DFT studies on the reaction mechanism and kinetics of dibutyl phthalate initiated by hydroxyl and sulfate radicals: Prediction of the most reactive sites

Abstract

In this study, the reaction mechanism and kinetics of dibutyl phthalate (DBP) initiated by hydroxyl (OH) and sulfate radicals (SO4−) were investigated at the CAM-B3LYP/6-311 + G(d,p) level through Density Functional Theory (DFT), where the preferred reaction sites of DBP were determined. The calculation results revealed that the reactions of SO4− with DBP exhibited considerably higher energy barriers than that with OH because of the steric hindrance. For OH, the addition of OH to unsaturated carbons of phenyl ring was kinetically favored with respect to the direct H abstraction from the phenyl ring.
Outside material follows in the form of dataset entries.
theorem witness_StartOpensSession :
    (0x0100000000000000 : Cmd).toNat / 2 ^ 56 = 0x01 ∧ (0x0100000000000001 : Cmd).toNat / 2 ^ 56 = 0x01 ∧
    (0x0100000000000001 : Cmd).toNat ≠ 0x0100000000000000 ∧
    (inPhase .done .none).phase ≠ .active ∧
    (nextOf (exec .start (inPhase .done .none))).map State.phase = some .active := by decide

theorem witness_SeedingWritesOneHalfOfLength :
    (State.reset.phase = .active ∧ State.reset.cfg.seedEnabled = true) ∧
    (noSeeding .active .none).cfg.seedEnabled = false ∧ (noSeeding .fault .sequenceError).cfg.seedEnabled = false ∧
    ((inPhase .done .none).cfg.seedEnabled = true ∧ (inPhase .done .none).phase = .done) ∧
    ((inPhase .fault .illegalCommand).cfg.seedEnabled = true ∧ (inPhase .fault .illegalCommand).phase = .fault) ∧
    ((0x0480000000000000 : Cmd).toNat / 2 ^ 56 = 0x04 ∧ (0x0480000000000000 : Cmd).toNat / 2 ^ 32 % 2 ^ 24 ≠ 0) ∧
    ((0x0500000100000000 : Cmd).toNat / 2 ^ 56 = 0x05 ∧ (0x0500000100000000 : Cmd).toNat / 2 ^ 32 % 2 ^ 24 ≠ 0) := by
  decide

theorem witness_ReadStatusReturnsStatusView :
    (0x0600000000000000 : Cmd).toNat / 2 ^ 56 = 0x06 ∧ (0x06FFFFFFFFFFFFFF : Cmd).toNat / 2 ^ 56 = 0x06 := by decide

theorem witness_ReadLengthReturnsHalves :
    (0x0700000000000000 : Cmd).toNat / 2 ^ 56 = 0x07 ∧ (0x0800000000000000 : Cmd).toNat / 2 ^ 56 = 0x08 ∧
    (0x0780000000000000 : Cmd).toNat / 2 ^ 56 = 0x07 := by decide

theorem witness_SeedLengthThenReadBack :
    (filled 5 64).phase = .active ∧ (filled 5 64).cfg.seedEnabled = true := by decide

/-- Below the block's end, at it, and in the two phases that refuse; the largest legal word and the smallest illegal one. -/
theorem witness_AppendAbsorbsOneByte :
    ((filled 62 0).phase = .active ∧ (filled 62 0).n.toNat + 1 ≠ 64) ∧
    ((filled 63 0).phase = .active ∧ (filled 63 0).n.toNat + 1 = 64) ∧
    (inPhase .done .none).phase = .done ∧ (inPhase .fault .illegalCommand).phase = .fault ∧
    ((0x02000000000000FF : Cmd).toNat / 2 ^ 56 = 0x02 ∧ (0x02000000000000FF : Cmd).toNat % 2 ^ 56 < 256) ∧
    ((0x0200000000000100 : Cmd).toNat / 2 ^ 56 = 0x02 ∧ ¬ (0x0200000000000100 : Cmd).toNat % 2 ^ 56 < 256) := by decide

theorem witness_AbsorbedMessageState :
    (4 : Fin 64).val < hello.length % 64 ∧ hello[64 * (hello.length / 64) + 4]? = some 0x6F := by decide

theorem witness_SplittingAndReadsDoNotMatter :
    ∀ i ∈ [Instr.append 0x61, .readStatus, .append 0x62, .readLenLo, .readLenHi], isAppend i = true ∨ isRead i = true := by
  decide

theorem witness_RotationIsCircular :
    (1 ≤ 1 ∧ 1 ≤ 31 ∧ rotl32 0x80000000 1 = 1) ∧ (1 ≤ 31 ∧ 31 ≤ 31 ∧ rotl32 0x80000001 31 = 0xC0000000) := by decide

theorem witness_RoundFunctionsBitwise : 0 < 32 ∧ 31 < 32 ∧ (roundI 0 0 0).getLsbD 31 = true := by decide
In contrast, the reactions of SO4− triggering formal hydrogen atom transfer from the phenyl ring of DBP were more likely to occur. Interestingly, all SO4− initiated reactions were not thermodynamically favorable in the gas phase, but the additions of SO4− to C2, C3, and C4 of the phenyl ring preferred to take place in water. The C2 and C3 were the most reactive sites by SO4− and OH attacks with energy barriers of 86.5 and 20.1 kJ mol−1, respectively in the gas phase, and the corresponding rate constants were 4.33 × 10−3 and 1.86 × 109 cm3 molecule−1 s−1. In addition, obtained results indicated that both free radicals preferred to attack the butyl chains rather than phenyl ring, which was in good agreement with our previous experimental data. The present work could provide supplementary information on the dual-radicals dependent PAEs degradation.